Find "refine Core.mem_ite rfl" and "refine State.memWf_modCluster_same ?_ _ ?_" in the records below. Copy the lines holding them and every line between, exactly, and no others.

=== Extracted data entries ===
******
-- ==== Sys2Proof/Laws/Memory.lean ====
section
/-!
SUPPORT. The laws of memory: a read after a write gives what was written, other bytes stay, and every operation that
writes a memory keeps its canonical form.
-/

namespace Sys2Proof.Machine

/-! Bytes. -/

theorem get_poke (m : Sparse Byte) (a n v x : Nat) :
    Sparse.get 0 (poke m a n v) x = if a ≤ x ∧ x < a + n then BitVec.ofNat 8 (v / 256 ^ (x - a)) else Sparse.get 0 m x := by
  induction n generalizing m a v with
  | zero => rw [poke, if_neg (by omega)]
  | succ n ih =>
    rw [poke, ih, Sparse.get_put]
    by_cases h : x = a
    · subst h; simp <;> omega
    · by_cases h2 : a + 1 ≤ x ∧ x < a + 1 + n
      · rw [if_pos h2, if_pos (by omega), Nat.div_div_eq_div_mul, show x - a = (x - (a + 1)) + 1 by omega, Nat.pow_succ,
          Nat.mul_comm]
      · rw [if_neg h2, if_neg h, if_neg (by omega)]

theorem get_poke_out (m : Sparse Byte) {a n x : Nat} (v : Nat) (h : x < a ∨ a + n ≤ x) :
    Sparse.get 0 (poke m a n v) x = Sparse.get 0 m x := by
  rw [get_poke, if_neg (by omega)]

/-- A read of the bytes that were written. -/
theorem peek_poke (m : Sparse Byte) (a n v : Nat) : peek (poke m a n v) a n = v % 256 ^ n := by
  have key : ∀ k b, b + k ≤ a + n → a ≤ b → peek (poke m a n v) b k = v / 256 ^ (b - a) % 256 ^ k := by
    intro k
    induction k with
    | zero => intro b _ _; simp [peek, Nat.mod_one]
    | succ k ih =>
      intro b h1 h2
      rw [peek, ih (b + 1) (by omega) (by omega), get_poke, if_pos (by omega), BitVec.toNat_ofNat,
        show b + 1 - a = (b - a) + 1 by omega, show (256 : Nat) ^ (b - a + 1) = 256 ^ (b - a) * 256 from Nat.pow_succ ..,
        ← Nat.div_div_eq_div_mul, show (256 : Nat) ^ (k + 1) = 256 * 256 ^ k from Nat.pow_succ' .., Nat.mod_mul]
  have := key n a (by omega) (by omega)
  simpa using this

theorem peek_poke_out (m : Sparse Byte) {a n b k : Nat} (v : Nat) (h : b + k ≤ a ∨ a + n ≤ b) :
    peek (poke m a n v) b k = peek m b k := by
  induction k generalizing b with
  | zero => rfl
  | succ k ih => rw [peek, peek, ih (by omega), get_poke_out m v (by omega)]

/-! The canonical form of one memory. -/

theorem Memory.wf_nil : Memory.wf [] = true := rfl

theorem Memory.wf_put {m : Sparse Byte} (h : Memory.wf m = true) (a : Nat) (b : Byte) : Memory.wf (m.put 0 a b) = true :=
  Sparse.wf_put h a b

theorem Memory.wf_filter {m : Sparse Byte} (h : Memory.wf m = true) (p : Nat × Byte → Bool) : Memory.wf (m.filter p) = true :=
  Sparse.wf_filter p h

theorem Memory.wf_poke {m : Sparse Byte} (h : Memory.wf m = true) (a n v : Nat) : Memory.wf (poke m a n v) = true := by
  induction n generalizing m a v with
  | zero => exact h
  | succ n ih => exact ih (Memory.wf_put h a _) _ _

/-- A table of memories written one entry at a time. -/
theorem Memory.wf_foldl {β : Type} {f : Sparse Byte → β → Sparse Byte} (hf : ∀ m x, Memory.wf m = true → Memory.wf (f m x) = true)
    (l : List β) {m : Sparse Byte} (h : Memory.wf m = true) : Memory.wf (l.foldl f m) = true := by
  induction l generalizing m with
  | nil => exact h
  | cons x l ih => exact ih (hf m x h)

/-! The canonical form of every memory of the package. -/

theorem Sparse.all_put {α : Type} [DecidableEq α] {p : Nat × α → Bool} {d : α} {m : Sparse α} {k : Nat} {v : α} (h : m.all p = true)
    (hv : p (k, v) = true) : (m.put d k v).all p = true := by
  simp only [List.all_eq_true] at h ⊢
  unfold Sparse.put
  split
  · intro x hx; exact h x (List.mem_filter.1 hx).1
  · revert h
    induction m with
    | nil => intro _; simpa [Sparse.insert] using hv
    | cons y m ih =>
      intro h x hx
      have h1 := h y (by simp)
      have h2 := ih (fun z hz => h z (by simp [hz]))
      simp only [Sparse.insert] at hx
      split at hx
      · rcases List.mem_cons.1 hx with rfl | hx
        · exact hv
        · exact h x hx
      · split at hx
        · rcases List.mem_cons.1 hx with rfl | hx
          · exact hv
          · exact h x (by simp [hx])
        · rcases List.mem_cons.1 hx with rfl | hx
          · exact h1
          · exact h2 x hx

theorem Sparse.all_get {α : Type} {p : α → Bool} {d : α} {m : Sparse α} (h : m.all (fun x => p x.2) = true) (hd : p d = true) (k : Nat) :
    p (Sparse.get d m k) = true := by
  induction m with
  | nil => exact hd
  | cons y m ih =>
    simp only [List.all_cons, Bool.and_eq_true] at h
    rw [Sparse.get_cons]
    split
    · exact h.1
    · exact ih h.2

theorem State.memWf_core {s : State} (h : s.memWf = true) (c : Nat) : Memory.wf (s.core c).mem = true := by
  simp only [State.memWf, Bool.and_eq_true] at h
  exact Sparse.all_get (p := fun x : Core => Memory.wf x.mem) h.1.2 rfl c

theorem State.memWf_cluster {s : State} (h : s.memWf = true) (c : Nat) : Memory.wf (s.cluster c).mem = true := by
  simp only [State.memWf, Bool.and_eq_true] at h
  exact Sparse.all_get (p := fun x : Cluster => Memory.wf x.mem) h.2 rfl c

theorem State.memWf_phys {s : State} (h : s.memWf = true) : Memory.wf s.phys = true := by
  simp only [State.memWf, Bool.and_eq_true] at h; exact h.1.1.1

theorem State.memWf_host {s : State} (h : s.memWf = true) : Memory.wf s.hostMem = true := by
  simp only [State.memWf, Bool.and_eq_true] at h; exact h.1.1.2

/-- What has the same memories is as canonical. -/
theorem State.memWf_of_eq {s t : State} (h : s.memWf = true) (hp : t.phys = s.phys) (hh : t.hostMem = s.hostMem)
    (hc : t.cores = s.cores) (hl : t.clusters = s.clusters) : t.memWf = true := by
  simpa only [State.memWf, hp, hh, hc, hl] using h

theorem State.memWf_reset : State.reset.memWf = true := rfl

theorem State.memWf_modCore {s : State} (h : s.memWf = true) (c : Nat) {f : Core → Core}
    (hf : ∀ x, Memory.wf x.mem = true → Memory.wf (f x).mem = true) : (s.modCore c f).memWf = true := by
  have hc := hf _ (State.memWf_core h c)
  simp only [State.memWf, Bool.and_eq_true] at h ⊢
  exact ⟨⟨h.1.1, Sparse.all_put h.1.2 hc⟩, h.2⟩

theorem State.memWf_modCluster {s : State} (h : s.memWf = true) (c : Nat) {f : Cluster → Cluster}
    (hf : ∀ x, Memory.wf x.mem = true → Memory.wf (f x).mem = true) : (s.modCluster c f).memWf = true := by
  have hc := hf _ (State.memWf_cluster h c)
  simp only [State.memWf, Bool.and_eq_true] at h ⊢
  exact ⟨h.1, Sparse.all_put h.2 hc⟩

/-- A change of a core that leaves its memory alone. -/
theorem State.memWf_modCore_same {s : State} (h : s.memWf = true) (c : Nat) {f : Core → Core} (hf : ∀ x, (f x).mem = x.mem) :
    (s.modCore c f).memWf = true :=
  State.memWf_modCore h c fun x hx => by rw [hf]; exact hx

theorem State.memWf_modCluster_same {s : State} (h : s.memWf = true) (c : Nat) {f : Cluster → Cluster} (hf : ∀ x, (f x).mem = x.mem) :
    (s.modCluster c f).memWf = true :=
  State.memWf_modCluster h c fun x hx => by rw [hf]; exact hx

theorem State.memWf_setPhys {s : State} (h : s.memWf = true) {m : Sparse Byte} (hm : Memory.wf m = true) :
    { s with phys := m : State }.memWf = true := by
  simp only [State.memWf, Bool.and_eq_true] at h ⊢
  exact ⟨⟨⟨hm, h.1.1.2⟩, h.1.2⟩, h.2⟩

theorem State.memWf_setHost {s : State} (h : s.memWf = true) {m : Sparse Byte} (hm : Memory.wf m = true) :
    { s with hostMem := m : State }.memWf = true := by
  simp only [State.memWf, Bool.and_eq_true] at h ⊢
  exact ⟨⟨⟨h.1.1.1, hm⟩, h.1.2⟩, h.2⟩

theorem State.memWf_foldl {β : Type} {f : State → β → State} (hf : ∀ s x, s.memWf = true → (f s x).memWf = true) (l : List β)
    {s : State} (h : s.memWf = true) : (l.foldl f s).memWf = true := by
  induction l generalizing s with
  | nil => exact h
  | cons x l ih => exact ih (hf s x h)

/-! Every operation that writes a memory. -/

theorem State.memWf_localWrite {s : State} (h : s.memWf = true) (core a n data : Nat) : (s.localWrite core a n data).memWf = true :=
  State.memWf_modCore h core fun _ hx => Memory.wf_poke hx a n data

theorem State.memWf_physPut {s : State} (h : s.memWf = true) (team : BitVec 16) (pa : Nat) (b : Byte) :
    (s.physPut team pa b).memWf = true := by
  have hp := State.memWf_setPhys h (Memory.wf_put (State.memWf_phys h) (s.mapped pa) b)
  unfold State.physPut
  split
  · split
    · exact h
    · exact hp
  · exact hp

theorem State.memWf_physWrite {s : State} (h : s.memWf = true) (team : BitVec 16) (pa n v : Nat) :
    (s.physWrite team pa n v).memWf = true := by
  induction n generalizing s pa v with
  | zero => exact h
  | succ n ih => exact ih (State.memWf_physPut h team pa _) _ _

theorem Core.wf_holdWord {c : Core} (h : Memory.wf c.mem = true) (pc w : Nat) : Memory.wf (c.holdWord pc w).mem = true :=
  Memory.wf_poke h pc 16 w

theorem Core.mem_setRdv (c : Core) (m : Sparse Point) : { c with rdv := m : Core }.mem = c.mem := rfl

theorem Core.mem_ite {p : Prop} [Decidable p] {a b c : Core} (ha : a.mem = c.mem) (hb : b.mem = c.mem) :
    (if p then a else b).mem = c.mem := by split <;> assumption

theorem Core.wf_loadLine {c : Core} (h : Memory.wf c.mem = true) (off v : Nat) : Memory.wf (c.loadLine off v).mem = true := by
  by_cases h0 : off < 0x60000
  · rw [Core.loadLine, if_pos h0]; exact Memory.wf_poke h _ _ _
  · have e : (c.loadLine off v).mem = c.mem := by
      rw [Core.loadLine, if_neg h0]
      refine Core.mem_ite rfl (Core.mem_ite rfl (Core.mem_ite rfl (Core.mem_ite rfl (Core.mem_ite rfl (Core.mem_ite rfl
        (Core.mem_ite rfl (Core.mem_ite rfl (Core.mem_ite rfl ?_))))))))
      exact (Core.mem_setRdv _ _).trans (Core.mem_ite rfl rfl)
    rw [e]; exact h

theorem State.memWf_setErrs {s : State} (h : s.memWf = true) (e : Sparse Err) : { s with localErrs := e : State }.memWf = true := h

theorem State.memWf_setStoreErrs {s : State} (h : s.memWf = true) (e : Sparse Err) : { s with storeErrs := e : State }.memWf = true := h

theorem State.memWf_ite {b : Prop} [Decidable b] {s t : State} (hs : s.memWf = true) (ht : t.memWf = true) :
    (if b then s else t).memWf = true := by split <;> assumption

theorem State.memWf_freshImage {s : State} (h : s.memWf = true) (t : Tid) : (s.freshImage t).memWf = true := by
  unfold State.freshImage
  refine State.memWf_setErrs (State.memWf_modCore h t.core fun x hx => ?_) _
  refine Memory.wf_foldl (fun m j hm => ?_) _ (Memory.wf_filter hx _)
  dsimp only
  split
  · exact hm
  · exact Memory.wf_poke hm _ _ _

theorem State.memWf_clearFor {s : State} (h : s.memWf = true) (tenant : BitVec 6) (core : Nat) : (s.clearFor tenant core).memWf = true := by
  unfold State.clearFor
  dsimp only
  refine State.memWf_modCluster_same ?_ _ ?_
  case refine_2 => intro _; rfl
  refine State.memWf_modCore_same ?_ _ ?_
  case refine_2 => intro _; rfl
  have h1 := State.memWf_ite (b := (!(match (s.core core).lastTenant with | some x => x != tenant | none => false)) = true) h
    (State.memWf_setErrs (State.memWf_modCore (f := fun c => { c with mem := [], empty := [] }) h core fun _ _ => rfl)
      (s.localErrs.filter fun x => !(decide (localErrBase core ≤ x.1) && decide (x.1 < localErrBase core + 49152))))
  refine State.memWf_ite h1 (State.memWf_setStoreErrs (State.memWf_modCluster h1 _ fun _ _ => rfl) _)

theorem State.memWf_zeroPhys {s : State} (h : s.memWf = true) (f : Nat → Bool) : (s.zeroPhys f).memWf = true :=
  State.memWf_setPhys h (Memory.wf_filter (State.memWf_phys h) fun x => !f x.1)

end Sys2Proof.Machine
end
******
=== Task result ===
      refine Core.mem_ite rfl (Core.mem_ite rfl (Core.mem_ite rfl (Core.mem_ite rfl (Core.mem_ite rfl (Core.mem_ite rfl
        (Core.mem_ite rfl (Core.mem_ite rfl (Core.mem_ite rfl ?_))))))))
      exact (Core.mem_setRdv _ _).trans (Core.mem_ite rfl rfl)
    rw [e]; exact h

theorem State.memWf_setErrs {s : State} (h : s.memWf = true) (e : Sparse Err) : { s with localErrs := e : State }.memWf = true := h

theorem State.memWf_setStoreErrs {s : State} (h : s.memWf = true) (e : Sparse Err) : { s with storeErrs := e : State }.memWf = true := h

theorem State.memWf_ite {b : Prop} [Decidable b] {s t : State} (hs : s.memWf = true) (ht : t.memWf = true) :
    (if b then s else t).memWf = true := by split <;> assumption

theorem State.memWf_freshImage {s : State} (h : s.memWf = true) (t : Tid) : (s.freshImage t).memWf = true := by
  unfold State.freshImage
  refine State.memWf_setErrs (State.memWf_modCore h t.core fun x hx => ?_) _
  refine Memory.wf_foldl (fun m j hm => ?_) _ (Memory.wf_filter hx _)
  dsimp only
  split
  · exact hm
  · exact Memory.wf_poke hm _ _ _

theorem State.memWf_clearFor {s : State} (h : s.memWf = true) (tenant : BitVec 6) (core : Nat) : (s.clearFor tenant core).memWf = true := by
  unfold State.clearFor
  dsimp only
  refine State.memWf_modCluster_same ?_ _ ?_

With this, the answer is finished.